Though many fans were angered by the official declaration of the Rihannsu series as an “alternate Star Trek universe” by Pocket Books, Duane was pleased with the creative liberty this entailed.

“Does it bother me? Not even slightly: rather, I’m charmed that Paramount has gone somewhat out of its way to allow me the freedom to share my vision of this people with so large an audience. Believe me, Paramount’s being pretty nice about it. There are some licensed universes where this kind of thing would not be tolerated under any circumstances, and the writer attempting it would be declared persona au gratin and thrown out of the offices almost before the crust finished browning.

“As to whether the Rihannsu should ever become canonical — this is, finally, a matter which is going to be resolved at the TV or film level, by the people working in it, at their discretion and theirs alone. There was briefly some muttering among some folks on the newsgroups about starting some kind of campaign aimed at getting Paramount to use my Romulans,or make sure I was involved in the movie, or whatever.

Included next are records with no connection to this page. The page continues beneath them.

-- ==== Sys2Proof/Machine/Ucode.lean ====
section
/-! DEFINITION. User microcode: the signed block, its checks, its reload at run time, and key enrolment (R146 to R151). -/

namespace Sys2Proof.Machine

/-! ## The user block (R147) -/

/-- Entry o of the dispatch entries of a block, for opcode 0x30 + o. -/
def blockEntry (l : List (BitVec 8)) (o : Nat) : Nat := leAt l (10 + 4 * o) 4

/-- Microword count, and microword i. -/
def blockCount (l : List (BitVec 8)) : Nat := leAt l 8 2
def blockWord (l : List (BitVec 8)) (i : Nat) : Nat := leAt l (74 + 3 * i) 3

/-- The bytes before the key, the key, and the signature. -/
def blockBody (l : List (BitVec 8)) : List (BitVec 8) := l.take (74 + 3 * blockCount l)
def blockKey (l : List (BitVec 8)) : List (BitVec 8) := (l.drop (74 + 3 * blockCount l)).take 97
def blockSig (l : List (BitVec 8)) : List (BitVec 8) := (l.drop (171 + 3 * blockCount l)).take 96

/-- The enrolled customer key hash (R151). -/
def State.keyHash (s : State) : List (BitVec 8) := (upto 12).flatMap (fun i => leBytes 4 (s.get (Reg.NVS_UKEY_HASH i)))

/-- Whether a customer key is enrolled. -/
def State.enrolled (s : State) : Bool := decide (s.get Reg.NVS_UKEY_CTRL_ENROLLED = 1)

/-- Whether a user block verifies (R148). -/
def State.blockVerifies (s : State) (l : List (BitVec 8)) : Bool :=
  s.enrolled && decide (Config.sha384 (blockKey l) = s.keyHash) &&
  Config.ecdsaVerifies (blockKey l) (Config.sha384 (blockBody l)) (blockSig l)

/-- The target of a BR, JMP or MCALL (R135). -/
def uopTarget (w : Nat) : Option Nat :=
  match fieldOf w 19 5 with
  | 0x04 => some (fieldOf w 0 12)
  | 0x05 => some (fieldOf w 0 12)
  | 0x06 => some (fieldOf w 0 12)
  | _ => none

/-- Whether a user microword is one that R149 forbids by its own bits. -/
def uwordBad (w : Nat) : Bool :=
  let u := fieldOf w 19 5
  match u with
  | 0x00 => decide (fieldOf w 13 2 = 3) || (decide (fieldOf w 13 2 = 2) && decide (71 < fieldOf w 6 7 + fieldOf w 0 6))
  | 0x04 => decide (6 ≤ fieldOf w 16 3)
  | 0x0A => decide (fieldOf w 12 2 = 3)
  | 0x0D => decide (4 < fieldOf w 12 3)
  | 0x0E => true
  | 0x0F => true
  | 0x10 =>
    let r := fieldOf w 7 8
    decide (0x0B ≤ r ∧ r ≤ 0x0F) || decide (0x13 ≤ r)
  | _ => decide (0x14 ≤ u)

/-- The structure check of R149 but for the tile kind; the magic, the build number and the reserved byte with it. -/
def blockSound (l : List (BitVec 8)) : Bool :=
  let n := blockCount l
  decide (leAt l 0 4 = 0x4B585543 ∧ leAt l 4 2 ≠ 0 ∧ leAt l 7 1 = 0 ∧ 1 ≤ n ∧ n ≤ 1024 ∧ 267 + 3 * n ≤ l.length) &&
  (upto 16).all (fun o =>
    let e := blockEntry l o
    decide (fieldOf e 15 1 = 0) || decide (0xC00 ≤ fieldOf e 0 12 ∧ fieldOf e 0 12 < 0xC00 + n)) &&
  (upto n).all (fun i => !uwordBad (blockWord l i) && (match uopTarget (blockWord l i) with
    | some a => decide (0xC00 ≤ a)
    | none => true))

/-- Whether a block serves the kind of tile t. -/
def blockServes (l : List (BitVec 8)) (t : Nat) : Bool := decide (fieldOf (leAt l 6 1) (if t < 8 then 0 else 1) 1 = 1)

/-- s with microword a of tile t's control store replaced. -/
def State.putUword (s : State) (t a : Nat) (w : BitVec 24) : State :=
  { s with ustore := mset (fun _ => 0) s.ustore (4096 * t + a) w }

/-- s with the user region and the user dispatch entries of tile t replaced by those of a block: the rest of the region is
empty. -/
def State.putBlock (s : State) (t : Nat) (l : List (BitVec 8)) : State :=
  let n := blockCount l
  let s1 := forUpto (fun s i => s.putUword t (0xC00 + i) (BitVec.ofNat 24 (if i < n then blockWord l i else 0))) 1024 s
  let s2 := forUpto (fun s o =>
    (s.put (Reg.MC_DISPATCH_VALID t (0x30 + o)) (fieldOf (blockEntry l o) 15 1)).put
      (Reg.MC_DISPATCH_START t (0x30 + o)) (fieldOf (blockEntry l o) 0 12)) 16 s1
  s2.put (Reg.MC_VERSION_USER t) (leAt l 4 2)

/-- The check of a block for tile t: its refusal, if there is one (R147). -/
def State.blockCheck (s : State) (t : Nat) (l : List (BitVec 8)) : Option Sts :=
  if !s.blockVerifies l then some .sig
  else if !blockServes l t || !blockSound l then some .precond
  else none

/-! ## Reload at run time (R147) -/

/-- The refusal of a reload of tile t at its acceptance, if there is one. -/
def State.reloadCheck (s : State) (t h : Nat) : Option Sts :=
  if (s.tile t).start.isSome || s.ctxs.any (fun p => decide (s.get (Reg.CTX_CFG_BIND p.1) = t) &&
      decide (p.2.st = .running ∨ p.2.st = .paused)) then some .state
  else if (s.tile t).reload.isSome then some .busy
  else match s.seg h with
    | none => some .badhandle
    | some g =>
      if g.loading then some .badhandle
      else if (s.store g.sid).kind ≠ .program then some .precond
      else none

/-- MC_ULOAD (R147): a guarded write of GO. -/
def execMcUload (t : Tile) (v : Word) (s : State) : Host.Outcome State Fault Refusal :=
  .next (s.guarded fun s =>
    let h := s.get (Reg.MC_ULOAD_SRC t)
    if v.getLsbD 0 = false then s
    else match s.reloadCheck t h with
      | some e => s.put (Reg.MC_STATUS_STS t) e.code
      | none =>
        match s.seg h with
        | some g => (s.setTile t { s.tile t with reload := some ⟨h, g.sid⟩ }).put (Reg.MC_STATUS_BUSY t) 1
        | none => s)

/-- USER_RELOAD_COMPLETE (R147): the block has been verified in full; refused, it leaves everything as it was. -/
def execUserReloadComplete (t : Tile) (s : State) : Host.Outcome State Fault Refusal :=
  .next (match (s.tile t).reload with
    | none => s
    | some r =>
      let l := s.segBytes r.sid
      let s1 := (s.setTile t { s.tile t with reload := none }).put (Reg.MC_STATUS_BUSY t) 0
      match s.blockCheck t l with
      | some e => s1.put (Reg.MC_STATUS_STS t) e.code
      | none => (s1.putBlock t l).put (Reg.MC_STATUS_STS t) Sts.ok.code)

/-! ## Key enrolment (R151) -/

/-- UKEY_OPEN (R151): refused while the input is below 42 V, ignored once a key is enrolled. -/
def execUkeyOpen (v : Word) (s : State) : Host.Outcome State Fault Refusal :=
  .next (s.guarded fun s =>
    if s.enrolled then s
    else if v.getLsbD 0 = false then s.put Reg.NVS_UKEY_CTRL_OPEN 0
    else if s.get Reg.NVS_SUPPLY_NV_BLOCK = 1 then s.put Reg.NVS_UKEY_CTRL_STS Sts.sag.code
    else (s.put Reg.NVS_UKEY_CTRL_OPEN 1).put Reg.NVS_UKEY_CTRL_STS Sts.ok.code)

/-- UKEY_HASH_WRITE (R151, R327): gated by OPEN; only the first write of a register stores; the twelfth starts the burn. -/
def execUkeyHashWrite (i : Fin 12) (v : Word) (s : State) : Host.Outcome State Fault Refusal :=
  .next (
    if s.get Reg.NVS_UKEY_CTRL_OPEN = 0 then s.put Reg.GLB_ERR_LOCKED_WRITE 1
    else if s.ukey.contains i.val then (s.put Reg.GLB_ERR_WO_REWRITE 1).bump Reg.GLB_WO_CNT
    else
      let s1 := { s with ukey := i.val :: s.ukey }.put (Reg.NVS_UKEY_HASH i) v.toNat
      if s1.ukey.length = 12 then s1.put Reg.NVS_UKEY_CTRL_BURNING 1 else s1)

/-- FUSE_BURN_COMPLETE (R151): enrolment ends. -/
def execFuseBurnComplete (s : State) : Host.Outcome State Fault Refusal :=
  .next (if s.ukey.length = 12 ∧ !s.enrolled then
      ((s.put Reg.NVS_UKEY_CTRL_ENROLLED 1).put Reg.NVS_UKEY_CTRL_BURNING 0).put Reg.NVS_UKEY_CTRL_OPEN 0
    else s)

end Sys2Proof.Machine
end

I don’t want this. Among many other reasons, such a campaign would have the potential to damage other projects Peter and I are working on. Some people have the idea that my work is somehow being slighted, or that I’m being done some kind of wrong, by the filmed version of Trek not taking my stuff into account. While I take their concern for me very kindly, I still think the idea is fallacious.”

History has had a great influence on Duane’s development of the Rihannsu. “I’ve been following what I believe to be Dorothy Fontana’s lead, mostly, and thinking of [the Rihannsu] (to a certain extent) as Romans,” she said, “but Romans caught in that difficult post-Republican period, when memories of a smaller, simpler Republic keep jostling up against the needs of a growing Empire.”

As of right now, The Empty Chair is intended to be Duane’s final word on the Rihannsu. “But I have been known to change my mind,” she added with a smile.

It has not yet been scheduled for release by Pocket Books.